Stored items:
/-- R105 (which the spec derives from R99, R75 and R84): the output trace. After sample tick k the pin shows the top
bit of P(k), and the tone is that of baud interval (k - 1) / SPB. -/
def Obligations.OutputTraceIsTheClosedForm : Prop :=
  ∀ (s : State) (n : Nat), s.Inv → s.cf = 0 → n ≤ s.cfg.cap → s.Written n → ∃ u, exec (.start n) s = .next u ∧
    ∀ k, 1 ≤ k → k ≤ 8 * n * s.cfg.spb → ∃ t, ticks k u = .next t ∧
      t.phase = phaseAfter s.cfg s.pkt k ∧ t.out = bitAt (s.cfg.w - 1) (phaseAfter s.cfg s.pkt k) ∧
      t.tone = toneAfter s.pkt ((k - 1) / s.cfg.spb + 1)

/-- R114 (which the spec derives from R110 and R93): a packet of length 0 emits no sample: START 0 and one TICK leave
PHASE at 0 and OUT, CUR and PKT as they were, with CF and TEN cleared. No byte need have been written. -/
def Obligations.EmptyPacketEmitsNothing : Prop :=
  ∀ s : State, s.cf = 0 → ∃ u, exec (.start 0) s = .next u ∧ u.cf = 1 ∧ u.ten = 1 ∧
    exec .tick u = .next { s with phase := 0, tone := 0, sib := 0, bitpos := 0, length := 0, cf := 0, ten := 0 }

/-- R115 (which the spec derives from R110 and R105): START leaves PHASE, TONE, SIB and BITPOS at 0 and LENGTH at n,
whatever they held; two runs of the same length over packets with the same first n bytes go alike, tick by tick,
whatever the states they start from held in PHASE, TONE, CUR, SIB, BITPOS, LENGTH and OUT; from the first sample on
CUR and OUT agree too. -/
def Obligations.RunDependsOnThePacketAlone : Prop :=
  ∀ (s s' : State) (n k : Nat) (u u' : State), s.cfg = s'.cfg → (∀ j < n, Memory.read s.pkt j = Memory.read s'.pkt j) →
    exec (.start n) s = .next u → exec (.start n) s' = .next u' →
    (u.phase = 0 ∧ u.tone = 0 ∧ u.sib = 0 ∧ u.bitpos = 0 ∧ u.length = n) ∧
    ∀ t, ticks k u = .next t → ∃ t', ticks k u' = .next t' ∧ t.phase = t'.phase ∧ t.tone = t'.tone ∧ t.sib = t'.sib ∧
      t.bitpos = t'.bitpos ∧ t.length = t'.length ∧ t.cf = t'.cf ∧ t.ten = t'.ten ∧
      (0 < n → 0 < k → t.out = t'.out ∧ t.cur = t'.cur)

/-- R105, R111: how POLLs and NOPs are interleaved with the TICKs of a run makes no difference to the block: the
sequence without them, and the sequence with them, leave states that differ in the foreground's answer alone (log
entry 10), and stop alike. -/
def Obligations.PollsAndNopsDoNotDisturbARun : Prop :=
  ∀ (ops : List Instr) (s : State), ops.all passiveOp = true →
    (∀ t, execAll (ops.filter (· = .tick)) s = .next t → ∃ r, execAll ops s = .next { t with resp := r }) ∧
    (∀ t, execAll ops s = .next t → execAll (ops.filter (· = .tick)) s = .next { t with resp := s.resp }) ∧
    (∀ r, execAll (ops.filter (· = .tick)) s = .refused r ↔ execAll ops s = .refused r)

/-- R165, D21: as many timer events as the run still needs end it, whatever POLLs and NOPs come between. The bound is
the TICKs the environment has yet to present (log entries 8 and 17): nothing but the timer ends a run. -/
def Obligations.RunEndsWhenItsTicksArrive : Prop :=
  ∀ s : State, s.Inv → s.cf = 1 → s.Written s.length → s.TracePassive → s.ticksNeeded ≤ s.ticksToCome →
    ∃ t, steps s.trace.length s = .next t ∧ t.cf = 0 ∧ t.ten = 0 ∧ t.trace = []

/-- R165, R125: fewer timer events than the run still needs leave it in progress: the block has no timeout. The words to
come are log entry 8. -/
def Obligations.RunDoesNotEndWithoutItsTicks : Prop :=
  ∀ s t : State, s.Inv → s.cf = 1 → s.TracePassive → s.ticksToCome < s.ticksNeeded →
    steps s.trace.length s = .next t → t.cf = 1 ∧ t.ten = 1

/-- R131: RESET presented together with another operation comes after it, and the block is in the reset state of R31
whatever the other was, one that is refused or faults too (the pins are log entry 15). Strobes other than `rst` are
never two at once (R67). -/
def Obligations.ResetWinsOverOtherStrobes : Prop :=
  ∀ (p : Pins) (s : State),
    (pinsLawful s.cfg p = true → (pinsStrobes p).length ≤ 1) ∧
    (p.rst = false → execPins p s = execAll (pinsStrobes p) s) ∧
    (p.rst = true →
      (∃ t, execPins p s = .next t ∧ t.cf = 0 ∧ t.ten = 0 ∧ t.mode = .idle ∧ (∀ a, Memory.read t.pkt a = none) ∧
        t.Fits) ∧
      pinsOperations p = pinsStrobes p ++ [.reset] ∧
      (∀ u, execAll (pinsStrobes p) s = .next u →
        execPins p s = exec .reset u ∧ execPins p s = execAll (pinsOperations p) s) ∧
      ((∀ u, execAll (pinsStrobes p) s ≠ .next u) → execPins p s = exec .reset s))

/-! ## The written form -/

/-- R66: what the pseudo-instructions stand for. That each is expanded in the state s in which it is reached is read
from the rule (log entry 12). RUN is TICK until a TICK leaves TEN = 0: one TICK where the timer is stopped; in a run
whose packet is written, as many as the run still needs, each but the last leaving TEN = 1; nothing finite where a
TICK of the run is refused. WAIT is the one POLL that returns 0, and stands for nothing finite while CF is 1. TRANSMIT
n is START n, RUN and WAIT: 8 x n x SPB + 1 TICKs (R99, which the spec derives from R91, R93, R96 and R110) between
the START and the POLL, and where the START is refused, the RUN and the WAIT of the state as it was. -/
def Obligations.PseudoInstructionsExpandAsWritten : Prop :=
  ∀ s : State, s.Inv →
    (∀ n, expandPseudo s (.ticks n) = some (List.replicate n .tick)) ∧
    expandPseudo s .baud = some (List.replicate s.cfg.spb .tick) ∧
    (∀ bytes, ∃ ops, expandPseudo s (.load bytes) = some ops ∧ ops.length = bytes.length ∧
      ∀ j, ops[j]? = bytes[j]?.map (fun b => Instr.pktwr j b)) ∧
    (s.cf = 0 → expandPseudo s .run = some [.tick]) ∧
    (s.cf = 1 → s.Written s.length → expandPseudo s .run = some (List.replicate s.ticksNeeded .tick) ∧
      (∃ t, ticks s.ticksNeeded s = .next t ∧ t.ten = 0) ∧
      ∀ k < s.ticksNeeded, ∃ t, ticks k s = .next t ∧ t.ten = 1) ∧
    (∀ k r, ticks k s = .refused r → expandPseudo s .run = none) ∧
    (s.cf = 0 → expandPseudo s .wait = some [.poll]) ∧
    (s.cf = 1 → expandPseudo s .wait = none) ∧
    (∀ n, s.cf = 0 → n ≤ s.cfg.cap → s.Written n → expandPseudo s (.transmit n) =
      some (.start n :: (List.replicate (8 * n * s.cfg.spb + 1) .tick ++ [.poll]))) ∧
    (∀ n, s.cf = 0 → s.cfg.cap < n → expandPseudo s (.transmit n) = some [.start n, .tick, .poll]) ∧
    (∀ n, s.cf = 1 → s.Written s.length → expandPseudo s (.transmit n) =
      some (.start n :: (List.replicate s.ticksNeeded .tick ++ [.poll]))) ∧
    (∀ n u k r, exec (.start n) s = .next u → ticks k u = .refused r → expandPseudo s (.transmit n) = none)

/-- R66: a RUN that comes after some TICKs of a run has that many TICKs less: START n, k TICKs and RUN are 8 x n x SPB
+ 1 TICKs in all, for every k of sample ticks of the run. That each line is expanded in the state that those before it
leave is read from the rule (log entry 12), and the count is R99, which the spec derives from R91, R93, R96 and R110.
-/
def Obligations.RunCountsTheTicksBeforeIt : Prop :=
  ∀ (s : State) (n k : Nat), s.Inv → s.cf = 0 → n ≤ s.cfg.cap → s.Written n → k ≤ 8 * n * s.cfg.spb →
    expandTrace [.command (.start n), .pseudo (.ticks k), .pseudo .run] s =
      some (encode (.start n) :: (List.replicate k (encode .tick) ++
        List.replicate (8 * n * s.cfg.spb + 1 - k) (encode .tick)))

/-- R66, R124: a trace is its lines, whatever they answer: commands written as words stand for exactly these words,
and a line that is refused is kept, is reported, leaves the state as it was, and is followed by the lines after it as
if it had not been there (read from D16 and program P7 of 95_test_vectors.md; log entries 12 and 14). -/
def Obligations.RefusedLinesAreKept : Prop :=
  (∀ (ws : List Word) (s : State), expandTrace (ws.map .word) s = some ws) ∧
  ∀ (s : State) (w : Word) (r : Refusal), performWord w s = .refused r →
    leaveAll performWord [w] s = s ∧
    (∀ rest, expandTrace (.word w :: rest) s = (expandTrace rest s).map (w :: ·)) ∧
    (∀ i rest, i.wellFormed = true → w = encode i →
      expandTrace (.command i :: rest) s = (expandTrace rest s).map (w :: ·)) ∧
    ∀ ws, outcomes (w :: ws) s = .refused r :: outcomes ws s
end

Task instructions: From the first line above through the line that contains "u = .next t ∧", quote each line exactly. Output nothing more.

Task result:
/-- R105 (which the spec derives from R99, R75 and R84): the output trace. After sample tick k the pin shows the top
bit of P(k), and the tone is that of baud interval (k - 1) / SPB. -/
def Obligations.OutputTraceIsTheClosedForm : Prop :=
  ∀ (s : State) (n : Nat), s.Inv → s.cf = 0 → n ≤ s.cfg.cap → s.Written n → ∃ u, exec (.start n) s = .next u ∧
    ∀ k, 1 ≤ k → k ≤ 8 * n * s.cfg.spb → ∃ t, ticks k u = .next t ∧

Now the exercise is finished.